There was something about him, something familiar, something she couldn’t put her finger on. She should know him, but she couldn’t remember him. She couldn’t remember meeting him.
But her body seemed to know him. Each time she had seen him, this morning as well as tonight, her body had responded with heated warmth and that familiar sense of remembrance.
This man had touched her, he had kissed her. Her body remembered it and she ached for more. That ache had followed her through the day, the remembered feel of his body behind her, at the store, impossible to recover from.
“I’ve had many things to do with you.” His smile was rakish, his brown eyes filled with sexual knowledge. A sexual knowledge of her.
Lilly looked up at the bartender as he set a cold beer in front of her.
“Good to see you back, Lilly.” The grizzled bartender gave a wide smile and a wink. “I see your friend found you.”
“That he did.” She lifted the beer to her lips and took a long, cold drink.
The bartender moved away, leaving her with the man watching her now. She didn’t even know his name.

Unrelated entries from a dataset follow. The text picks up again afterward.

-- ==== Sys2Proof/Machine/Issue.lean ====
section
/-! DEFINITION. The issue of a bundle (chapters 3 and 5): fetch check, reserved encodings, the two phases,
faults, and what follows a bundle. Every trigger row of the table is a bundle issued here. -/

namespace Sys2Proof.Machine

/-! Reserved encodings (R107, R110, R119, R120). -/

/-- An UNDEF reason found: reason, slot B, whole bundle, port, word. -/
structure Undef where
  reason : Nat
  slotB  : Bool
  whole  : Bool
  port   : Nat
  word   : BitVec 32
  faddr  : Option W
  deriving DecidableEq, Repr

/-- The reasons of one slot (R119), the destination before the source for reason 0x3. -/
def slotUndef (hub : Bool) (lvl : Nat) (isB : Bool) (t : Slot) : List Undef :=
  let d := t.dst.toNat
  let p := t.src.toNat
  let mk := fun (r port : Nat) => ({ reason := r, slotB := isB, whole := false, port := port,
                                      word := t.word, faddr := none } : Undef)
  (if t.form = 3 then [mk 0x1 0] else [])
  ++ (if t.form = 0 ∧ t.low.extractLsb' 0 6 ≠ 0 then [mk 0x2 0] else [])
  ++ (if t.form = 2 ∧ !isB ∧ t.low ≠ 0 then [mk 0x2 0] else [])
  ++ (if portKind hub d = .reserved then [mk 0x3 d] else [])
  ++ (if t.form = 0 ∧ portKind hub p = .reserved then [mk 0x3 p] else [])
  ++ (if !dstOk hub lvl d then [mk 0x4 d] else [])
  ++ (if t.form = 0 ∧ !srcOk hub p then [mk 0x5 p] else [])
  ++ (if t.form = 2 ∧ isB then [mk 0x7 0] else [])
  ++ (if lvl = 0 ∧ d = 0x12F then [mk 0xC d] else [])

/-- The trigger a slot names, if any. -/
def slotTrig (hub : Bool) (t : Slot) : Option Trig :=
  match portKind hub t.dst.toNat with
  | .trig g => some g
  | _ => none

/-- A control move (R108). -/
def isControl (hub : Bool) (t : Slot) : Bool :=
  match portKind hub t.dst.toNat with
  | .trig (.br _) => true
  | .ctlD => true
  | .ctlC => true
  | _ => false

/-- Triggers that share a path (R107). -/
def sharePath (a b : FU) : Bool :=
  let long := fun (u : FU) => u == .div || u == .cap || u == .ph
  let req := fun (u : FU) => u == .q || u == .trp || u == .sys
  a == b || (long a && long b) || (req a && req b)

/-- The pairing rules broken by two slots that both count (R107). -/
def pairBroken (hub : Bool) (a b : Slot) : Bool :=
  (match slotTrig hub a, slotTrig hub b with
   | some x, some y => sharePath (trigUnit x) (trigUnit y)
   | _, _ => false)
  || a.dst == b.dst
  || (isControl hub a && isControl hub b)

/-- A slot that breaks the sequence rules where the bundle stands (R110, R182). -/
def seqBroken (hub : Bool) (k : Bank) (t : Slot) : Bool :=
  !slotNever t &&
  (((decide (0 < k.dly) || k.ract || decide (0 < k.seqChk)) && isControl hub t)
   || (k.ract && k.rnint && (match slotTrig hub t with | some (.blk _) => true | _ => false)))

/-- Every UNDEF reason of a bundle that its encoding and its place show (R119). -/
def staticUndefs (hub : Bool) (lvl : Nat) (k : Bank) (a b : Slot) : List Undef :=
  let long := a.form == 2
  let whole := fun (r : Nat) (isB : Bool) (t : Slot) =>
    ({ reason := r, slotB := isB, whole := true, port := t.dst.toNat, word := t.word,
       faddr := none } : Undef)
  slotUndef hub lvl false a
  ++ (if long then [] else slotUndef hub lvl true b)
  ++ (if !long && !slotNever a && !slotNever b && pairBroken hub a b then [whole 0x6 true b] else [])
  ++ (if !long && seqBroken hub k b then [whole 0x9 true b]
      else if seqBroken hub k a then [whole 0x9 false a] else [])

/-- The reason reported: the lowest, slot A first (R120). -/
def worstUndef (l : List Undef) : Option Undef :=
  minBy (fun u => u.reason * 2 + b2n u.slotB) l

/-- The fault that an UNDEF reason raises (R120). -/
def undefFlt (pc : W) (u : Undef) : Flt :=
  { code := causeUndef, faddr := u.faddr.getD pc,
    finfo := undefFinfo u.reason u.slotB u.whole u.port u.word }

/-- The fetch check of a bundle against pcc and the bounds that it keeps (R83): every failure is NXFETCH with its
kind. -/
def fetchFail (k : Bank) : Option Flt :=
  let l := k.lim.getD (capBase k.pcc, capTop k.pcc)
  (boundsCheck k.pcc l.1 l.2 k.pcc.addr.toNat 8 permEX false false).map (fun f =>
    capFault 0x10 k.pcc.addr 8 { f with cause := causeNxfetch })

/-! Phase 1 (R90): guards and sources. -/

/-- A slot executes (R97). -/
def slotActive (k : Bank) (t : Slot) : Bool :=
  if t.gsel = 0 then !t.ginv else xor (k.g.getLsbD t.gsel.toNat) t.ginv

/-- The move of a slot, its source read; a long immediate's source is the other slot's word (R95). -/
def slotMove (hub : Bool) (c : Cell) (isB : Bool) (t : Slot) (lit : BitVec 32) : Move :=
  { slotB := isB, word := t.word, dst := t.dst.toNat,
    src := if t.form = 0 then t.src.toNat else srcImm,
    val := if t.form = 0 then readPort hub c c.run t.src.toNat
      else if t.form = 1 then .d (t.low.signExtend 64) else .d (lit.signExtend 64) }

/-- The moves that a bundle executes, slot A first. -/
def activeMoves (hub : Bool) (c : Cell) (a b : Slot) : List Move :=
  let k := runBank c
  let long := a.form == 2
  (if slotActive k a then [slotMove hub c false a b.word] else [])
  ++ (if !long && slotActive k b then [slotMove hub c true b 0] else [])

def moveTrig (hub : Bool) (m : Move) : Option Trig :=
  match portKind hub m.dst with
  | .trig t => some t
  | _ => none

/-- The operand-port writes of a bundle, seen by its own triggers (R90). -/
def operandView (hub : Bool) (ms : List Move) (k : Bank) : Bank :=
  ms.foldl (fun k m =>
    match portKind hub m.dst with
    | .opD => writePort hub m.dst m.src m.val k
    | .opC => writePort hub m.dst m.src m.val k
    | _ => k) k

“Travis Caine,” he whispered at her ear as though reading her thoughts. “In case you were wondering.”
She was doing more than wondering. It had been driving her crazy not knowing even that scrap of information. “I know your name then,” she said quietly. “Who are you to me?”
“We met six years ago,” he told her. “We’ve run together at odd times since.”
Lilly pushed the fingers of one hand through her hair.
“We traveled together then?” Her heart was racing, her lungs starved for oxygen as she fought not to breathe too hard.
He nodded and Lilly tipped the beer to her lips, and finished it quickly before setting it rather hard on the bar and flicking her fingers at the bartender to the empty bottle.
He’d obviously been watching for her. Within seconds there was another bottle in front of her. She wondered what tip she usually left him for such excellent service.
She finished half the beer, set the bottle on the bar, then glanced back at Travis.
“I fight?” she whispered back at him.
“Rather well.” He gave her a strange half smile. Strange, because she felt she should know what that smile meant.
“What did I do when I fought?” she asked him. “Did I kill?”
She knew she had. She rubbed her finger and thumb together, knowing her fingerprints weren’t there any longer and they weren’t there for a reason.
“You don’t remember anything about the past six years then?” he asked as he turned more fully to her, the backs of his fingers stroking down her lower arm.
Did she remember anything?
She remembered her nightmares. They were filled with pain, rage, and fear. She remembered a sense of drowning, of icy water closing over her head as she fought to breathe.
She remembered a kiss, a touch and an underlying anger that made no sense.
She remembered the sharp retort of a gun, and then nothing.